| Data in this exercise |
• • • • •

@[simp] theorem askReads_keeps (u : RingUser) (a n : Nat) (p : Part) :
    (askReads u a n p).held = p.held ∧ (askReads u a n p).setup = p.setup ∧
    (askReads u a n p).loader = p.loader ∧ (askReads u a n p).notices = p.notices ∧
    (askReads u a n p).pool = p.pool ∧ (askReads u a n p).stations = p.stations ∧
    (askReads u a n p).units = p.units ∧ (askReads u a n p).nodes = p.nodes ∧
    (askReads u a n p).engines = p.engines ∧ (askReads u a n p).paths = p.paths ∧
    (askReads u a n p).router = p.router ∧ (askReads u a n p).toTrunk = p.toTrunk ∧
    (askReads u a n p).submit = p.submit ∧ (askReads u a n p).copy = p.copy ∧
    (askReads u a n p).jobs = p.jobs ∧ (askReads u a n p).queues = p.queues ∧
    (askReads u a n p).stamp = p.stamp ∧ (askReads u a n p).moveJob = p.moveJob ∧
    (askReads u a n p).ports = p.ports ∧ (askReads u a n p).sups = p.sups ∧
    (askReads u a n p).sense = p.sense ∧ (askReads u a n p).switches = p.switches ∧
    (askReads u a n p).branchSel = p.branchSel ∧ (askReads u a n p).button = p.button ∧
    (askReads u a n p).probe = p.probe ∧ (askReads u a n p).records = p.records ∧
    (askReads u a n p).writer = p.writer ∧ (askReads u a n p).arbiter = p.arbiter ∧
    (askReads u a n p).hostWait = p.hostWait ∧ (askReads u a n p).hostData = p.hostData ∧
    (askReads u a n p).live = p.live ∧ (askReads u a n p).lastBlocked = p.lastBlocked ∧
    (askReads u a n p).snap = p.snap ∧ (askReads u a n p).draws = p.draws := by
  refine ⟨rfl, rfl, rfl, rfl, rfl, rfl, rfl, rfl, rfl, rfl, rfl, rfl, rfl, rfl, rfl, rfl, rfl, rfl, rfl,
    rfl, rfl, rfl, rfl, rfl, rfl, rfl, rfl, rfl, rfl, rfl, rfl, rfl, rfl, rfl⟩

@[simp] theorem askReads_views (u : RingUser) (a n : Nat) (p : Part) :
    (∀ y, (askReads u a n p).engine y = p.engine y) ∧ (∀ y, (askReads u a n p).switch y = p.switch y) ∧
    (∀ y, (askReads u a n p).sup y = p.sup y) ∧ (∀ y, (askReads u a n p).path y = p.path y) ∧
    (∀ y, (askReads u a n p).port y = p.port y) ∧ (∀ y, (askReads u a n p).queue y = p.queue y) ∧
    (∀ y, (askReads u a n p).job y = p.job y) ∧ (∀ y z, (askReads u a n p).station y z = p.station y z) ∧
    (∀ y, (askReads u a n p).branchSetup y = p.branchSetup y) ∧
    (∀ y, (askReads u a n p).printerSetup y = p.printerSetup y) := by
  refine ⟨fun _ => by simp [engine], fun _ => by simp [switch], fun _ => by simp [sup],
    fun _ => by simp [path], fun _ => by simp [port], fun _ => by simp [queue], fun _ => by simp [job],
    fun _ _ => by simp [station], fun _ => by simp [branchSetup], fun _ => by simp [printerSetup]⟩

/-- A write-back asks the image writer for a write, and nothing else. -/
@[simp] theorem writeBack_keeps (e : ImgRecord) (p : Part) :
    (writeBack e p).held = p.held ∧ (writeBack e p).setup = p.setup ∧ (writeBack e p).loader = p.loader ∧
    (writeBack e p).notices = p.notices ∧ (writeBack e p).pool = p.pool ∧
    (writeBack e p).stations = p.stations ∧ (writeBack e p).units = p.units ∧
    (writeBack e p).nodes = p.nodes ∧ (writeBack e p).engines = p.engines ∧
    (writeBack e p).paths = p.paths ∧ (writeBack e p).router = p.router ∧
    (writeBack e p).toTrunk = p.toTrunk ∧ (writeBack e p).submit = p.submit ∧
    (writeBack e p).copy = p.copy ∧ (writeBack e p).jobs = p.jobs ∧ (writeBack e p).queues = p.queues ∧
    (writeBack e p).stamp = p.stamp ∧ (writeBack e p).moveJob = p.moveJob ∧
    (writeBack e p).ports = p.ports ∧ (writeBack e p).sups = p.sups ∧ (writeBack e p).sense = p.sense ∧
    (writeBack e p).switches = p.switches ∧ (writeBack e p).branchSel = p.branchSel ∧
    (writeBack e p).button = p.button ∧ (writeBack e p).probe = p.probe ∧
    (writeBack e p).records = p.records ∧ (writeBack e p).ring = p.ring ∧
    (writeBack e p).arbiter = p.arbiter ∧ (writeBack e p).hostWait = p.hostWait ∧
    (writeBack e p).hostData = p.hostData ∧ (writeBack e p).live = p.live ∧
    (writeBack e p).lastBlocked = p.lastBlocked ∧ (writeBack e p).snap = p.snap ∧
    (writeBack e p).draws = p.draws := by
  simp only [writeBack]; split <;> simp

@[simp] theorem writeBack_views (e : ImgRecord) (p : Part) :
    (∀ y, (writeBack e p).engine y = p.engine y) ∧ (∀ y, (writeBack e p).switch y = p.switch y) ∧
    (∀ y, (writeBack e p).sup y = p.sup y) ∧ (∀ y, (writeBack e p).path y = p.path y) ∧
    (∀ y, (writeBack e p).port y = p.port y) ∧ (∀ y, (writeBack e p).queue y = p.queue y) ∧
    (∀ y, (writeBack e p).job y = p.job y) ∧ (∀ y z, (writeBack e p).station y z = p.station y z) ∧
    (∀ y, (writeBack e p).branchSetup y = p.branchSetup y) ∧
    (∀ y, (writeBack e p).printerSetup y = p.printerSetup y) := by
  refine ⟨fun _ => by simp [engine], fun _ => by simp [switch], fun _ => by simp [sup],
    fun _ => by simp [path], fun _ => by simp [port], fun _ => by simp [queue], fun _ => by simp [job],
    fun _ _ => by simp [station], fun _ => by simp [branchSetup], fun _ => by simp [printerSetup]⟩

/-- Asking for a mark or for fields asks for reads and nothing else. -/
@[simp] theorem ttNext_keeps (p : Part) :
    (ttNext p).held = p.held ∧ (ttNext p).setup = p.setup ∧ (ttNext p).loader = p.loader ∧
    (ttNext p).notices = p.notices ∧ (ttNext p).pool = p.pool ∧ (ttNext p).stations = p.stations ∧
    (ttNext p).units = p.units ∧ (ttNext p).nodes = p.nodes ∧ (ttNext p).engines = p.engines ∧
    (ttNext p).paths = p.paths ∧ (ttNext p).router = p.router ∧ (ttNext p).toTrunk = p.toTrunk ∧
    (ttNext p).submit = p.submit ∧ (ttNext p).copy = p.copy ∧ (ttNext p).jobs = p.jobs ∧
    (ttNext p).queues = p.queues ∧ (ttNext p).stamp = p.stamp ∧ (ttNext p).moveJob = p.moveJob ∧
    (ttNext p).ports = p.ports ∧ (ttNext p).sups = p.sups ∧ (ttNext p).sense = p.sense ∧
    (ttNext p).switches = p.switches ∧ (ttNext p).branchSel = p.branchSel ∧ (ttNext p).button = p.button ∧
    (ttNext p).probe = p.probe ∧ (ttNext p).records = p.records ∧ (ttNext p).writer = p.writer ∧
    (ttNext p).arbiter = p.arbiter ∧ (ttNext p).hostWait = p.hostWait ∧ (ttNext p).hostData = p.hostData ∧
    (ttNext p).live = p.live ∧ (ttNext p).lastBlocked = p.lastBlocked ∧ (ttNext p).snap = p.snap ∧
    (ttNext p).draws = p.draws := by
  refine ⟨rfl, rfl, rfl, rfl, rfl, rfl, rfl, rfl, rfl, rfl, rfl, rfl, rfl, rfl, rfl, rfl, rfl, rfl, rfl,
    rfl, rfl, rfl, rfl, rfl, rfl, rfl, rfl, rfl, rfl, rfl, rfl, rfl, rfl, rfl⟩

@[simp] theorem ttNext_views (p : Part) :
    (∀ y, (ttNext p).engine y = p.engine y) ∧ (∀ y, (ttNext p).switch y = p.switch y) ∧
    (∀ y, (ttNext p).sup y = p.sup y) ∧ (∀ y, (ttNext p).path y = p.path y) ∧
    (∀ y, (ttNext p).port y = p.port y) ∧ (∀ y, (ttNext p).queue y = p.queue y) ∧
    (∀ y, (ttNext p).job y = p.job y) ∧ (∀ y z, (ttNext p).station y z = p.station y z) ∧
    (∀ y, (ttNext p).branchSetup y = p.branchSetup y) ∧ (∀ y, (ttNext p).printerSetup y = p.printerSetup y) := by
  refine ⟨fun _ => by simp [engine], fun _ => by simp [switch], fun _ => by simp [sup],
    fun _ => by simp [path], fun _ => by simp [port], fun _ => by simp [queue], fun _ => by simp [job],
    fun _ _ => by simp [station], fun _ => by simp [branchSetup], fun _ => by simp [printerSetup]⟩
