-- ==== Sys2Proof/Tests/Slice0.lean ====
section
/-! SUPPORT. Tests of the model: ill-formed commands that the check refuses, a few commands on small states, and for
every statement with hypotheses a state and operands that meet them, clause by clause. -/

-- Tests are elaborated one after another: their kernel evaluations would else wait side by side, a thread each.
set_option Elab.async false

namespace Sys2Proof.Tests

open Sys2Proof.Machine

/-! ## Small states -/

/-- The part after initialisation, at rest. -/
def ready : State :=
  State.reset.withPart { State.reset.part with loader := { startState := .running, task := .idle } }

/-- The part after initialisation with something changed. -/
def place (f : Part → Part) : State := ready.withPart (f ready.part)

/-- A state with a byte of memory stored. -/
def stored (a : Nat) (v : Byte) (s : State) : State := { s with mem := Mem.write s.mem a v }

/-- The state a command answers. -/
def after (i : Instr) (s : State) : State :=
  match exec i s with
  | .next t => t
  | .fault _ => s
  | .refused _ => s

/-- Every printer enabled, printer 0 with printer 1 as its alternate. -/
def printersOn (p : Part) : Part :=
  let on : PrinterSetup := { enable := true, stallS := 1, redirectS := 5, alternate := 3 }
  { p with setup := { p.setup with printer := #v[{ on with alternate := 1 }, on, on] } }

/-- Job 31 in a state, for printer 0, with a chain of one buffer of two bytes. -/
def withJob (st : JobState) (p : Part) : Part :=
  Part.modJob 31 (fun _ => { Job.blank with
    state := st, origin := .submitted 0, chain := [{ buf := 255, fill := 2, shifted := true }]
    queuedBytes := 2 }) p

/-- Printer 0 in a state with job 31 as its current job. -/
def atPort (st : PortState) (f : PrinterPort → PrinterPort) (p : Part) : Part :=
  Part.modPort 0 (fun t => f { t with state := st, job := some 31 }) (printersOn p)

/-- Switch of branch 3 in a state. -/
def switchAt (st : SwitchState) (f : Switch → Switch) : Part → Part :=
  Part.modSwitch 3 fun w => f { w with state := st }

/-- The engine of branch 3 in its rounds, in a phase. -/
def inPhase (ph : Phase) (f : Engine → Engine) : Part → Part :=
  Part.modEngine 3 fun g => f { g with state := .rounds, phase := ph, pollList := [62], cursor := some 62 }

/-- An exchange with station 62. -/
def exchange (k : ExchKind) (r : Reply) : Exchange :=
  { kind := k, station := 62, entry := none, replyWindow := 8, gapLimit := 2, deglitch := 1, void := false
    endCode := none, seq := true, reply := r }

/-- Station 3/62 PRESENT. -/
def present : Part → Part := Part.modStation 3 62 fun st => { st with state := .present }

/-- A relayed entry for a target, in buffer 254. -/
def entryFor (n : StationNo) : TxEntry :=
  { target := n, buf := 254, origin := .relay 0 1, hold := 0, first := true, last := true }

/-! ## Well-formedness: an ill-formed command for each check -/

theorem test_ill_formed_command_word : (Instr.hostWrite 0x01 0).wellFormed = false := by decide
theorem test_ill_formed_action_code : (Instr.hostWrite 0x0C 3).wellFormed = false := by decide
theorem test_ill_formed_station_trigger : (Instr.hostWrite 0x01FF6 0).wellFormed = false := by decide
theorem test_ill_formed_unit_trigger : (Instr.hostWrite 0x006FF 0).wellFormed = false := by decide
theorem test_ill_formed_node_trigger : (Instr.hostWrite 0x008FF 0).wellFormed = false := by decide
theorem test_well_formed_action_of_no_row : (Instr.hostWrite 0x0C 4).wellFormed = true := by decide
theorem test_well_formed_host_area : (Instr.hostWrite 0x0FFFF 0).wellFormed = true := by decide
theorem test_no_row_has_bits : decodeTableWord 8 1 = none := rfl

/-! ## The host bus by address -/

theorem test_decode_commit : ofHostWrite 0x00001 0x55 = .commit 0x55 := by decide
theorem test_decode_restore : ofHostWrite 0x0000C 2 = .restore := by decide
theorem test_decode_sense_now : ofHostWrite 0x00011 0 = .senseNow 0 := by decide
theorem test_decode_station_edit : ofHostWrite 0x01FF6 3 = .stationEdit 3 63 3 := by decide
theorem test_decode_unit_map_edit : ofHostWrite 0x006FF 9 = .unitMapEdit 255 9 := by decide
theorem test_decode_node_list_edit : ofHostWrite 0x008FF 1 = .nodeListEdit 63 1 := by decide
theorem test_decode_plain_write : ofHostWrite 0x03000 7 = .hostWrite 0x03000 7 := by decide

/-! ## Commands on small states -/

/-- The check register over "123456789" is the well-known 0x29B1 of this generator and start value (R4). -/
theorem test_check_of_nine_digits :
    crcOf [0x31, 0x32, 0x33, 0x34, 0x35, 0x36, 0x37, 0x38, 0x39] = 0x29B1 := by decide +kernel

theorem test_step_of_an_empty_queue : step State.reset = .next State.reset := rfl

theorem test_memory_keeps_its_form :
    Mem.write (Mem.write (Mem.write [] 9 1) 5 2) 9 0 = [(5, 2)] := by decide

theorem test_first_byte_of_init : (after .memoryPortGrant State.reset).mem = []
    ∧ (after .memoryPortGrant State.reset).part.loader.task = .initialise false 1 [] := by decide +kernel

theorem test_refusal_during_init :
    (after (.commit 0) State.reset).part.notices = { latches := 0x2000, reason := some .init, code := 1 } := by
  decide +kernel

theorem test_enable_of_a_branch_asserts_the_drive :
    let next : Setup := { Setup.default with branchEnable := 1 }
    let s := after .commitApplication (place fun p => Part.modLoader (fun q => { q with task := .writing next 512 }) p)
    (s.part.switch 0).state = .closing ∧ (s.part.switch 0).rline = true ∧ (s.part.switch 1).rline = false := by
  decide +kernel

theorem test_poll_goes_out_after_the_relay_settles :
    let s := after (.relaySettle 3) (place (switchAt .closing fun w => { w with
      relay := .moving .line 20, rline := true }))
    (s.part.engine 3).sent = [(1, true)] ∧ (s.part.engine 3).reservation = some 0 := by decide +kernel

theorem test_idle_answer_discovers_a_station :
    let g (x : Exchange) : Part → Part := inPhase .reply fun g =>
      { g with exch := some x, reservation := some 7, arriving := some .elsewhere }
    let s := after (.receiveCharacter 3 { data := 0, mark := false, stop := true })
      (place (g (exchange .sweep { Reply.blank with stage := .code })))
    (s.part.station 3 62).state = .present ∧ (s.part.engine 3).phase = .turnaround := by decide +kernel

theorem test_acknowledge_of_the_last_byte_ends_the_job :
    let s := after (.acknowledge 0) (place fun p => atPort .busy (fun t => { t with handshake := some 9 })
      (Part.modJob 31 (fun x => { x with printed := 1 }) (withJob .printing p)))
    (s.part.job 31).state = .done ∧ (s.part.port 0).state = .idle ∧ s.part.pool.free.getLast? = some 255 := by
  decide +kernel

theorem test_node_list_edit_asks_to_read_the_entry :
    let s := after (.nodeListEdit 63 0) (stored 0x008FE 1 ready)
    s.part.ring = [{ user := .entry (.node 63), addr := 0x008F8, left := 8, got := [] }]
    ∧ (s.part.nodes.get 63).valid = true ∧ s.part.writer.queue = [] ∧ s.part.covered 0x008FF = true := by
  decide +kernel

/-! ## Witnesses: the hypotheses of every statement are met, clause by clause -/

theorem witness_StepRunsTheFrontCommand :
    ({ ready with pending := [.commit 0, .senseNow 1] } : State).pending = .commit 0 :: [.senseNow 1] := rfl

theorem witness_EveryCommandAnswersAndKeepsTheQueue : State.reset.pending = [] := rfl

theorem ready_takes_commands : ready.takesCommands := ⟨⟨rfl, rfl⟩, by decide⟩

/-- What the kernel finds of a state that takes commands. -/
theorem takes_of {s : State} (h : s.part.held = false ∧ s.part.hostWait = none ∧ s.part.loader.startState = .running) :
    s.takesCommands := ⟨⟨h.1, h.2.1⟩, by rw [h.2.2]; decide⟩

• • • • •

| Problem requirements |
Only a number is wanted: how many lines of the material include the word "nodeListEdit".

| Task solution |
2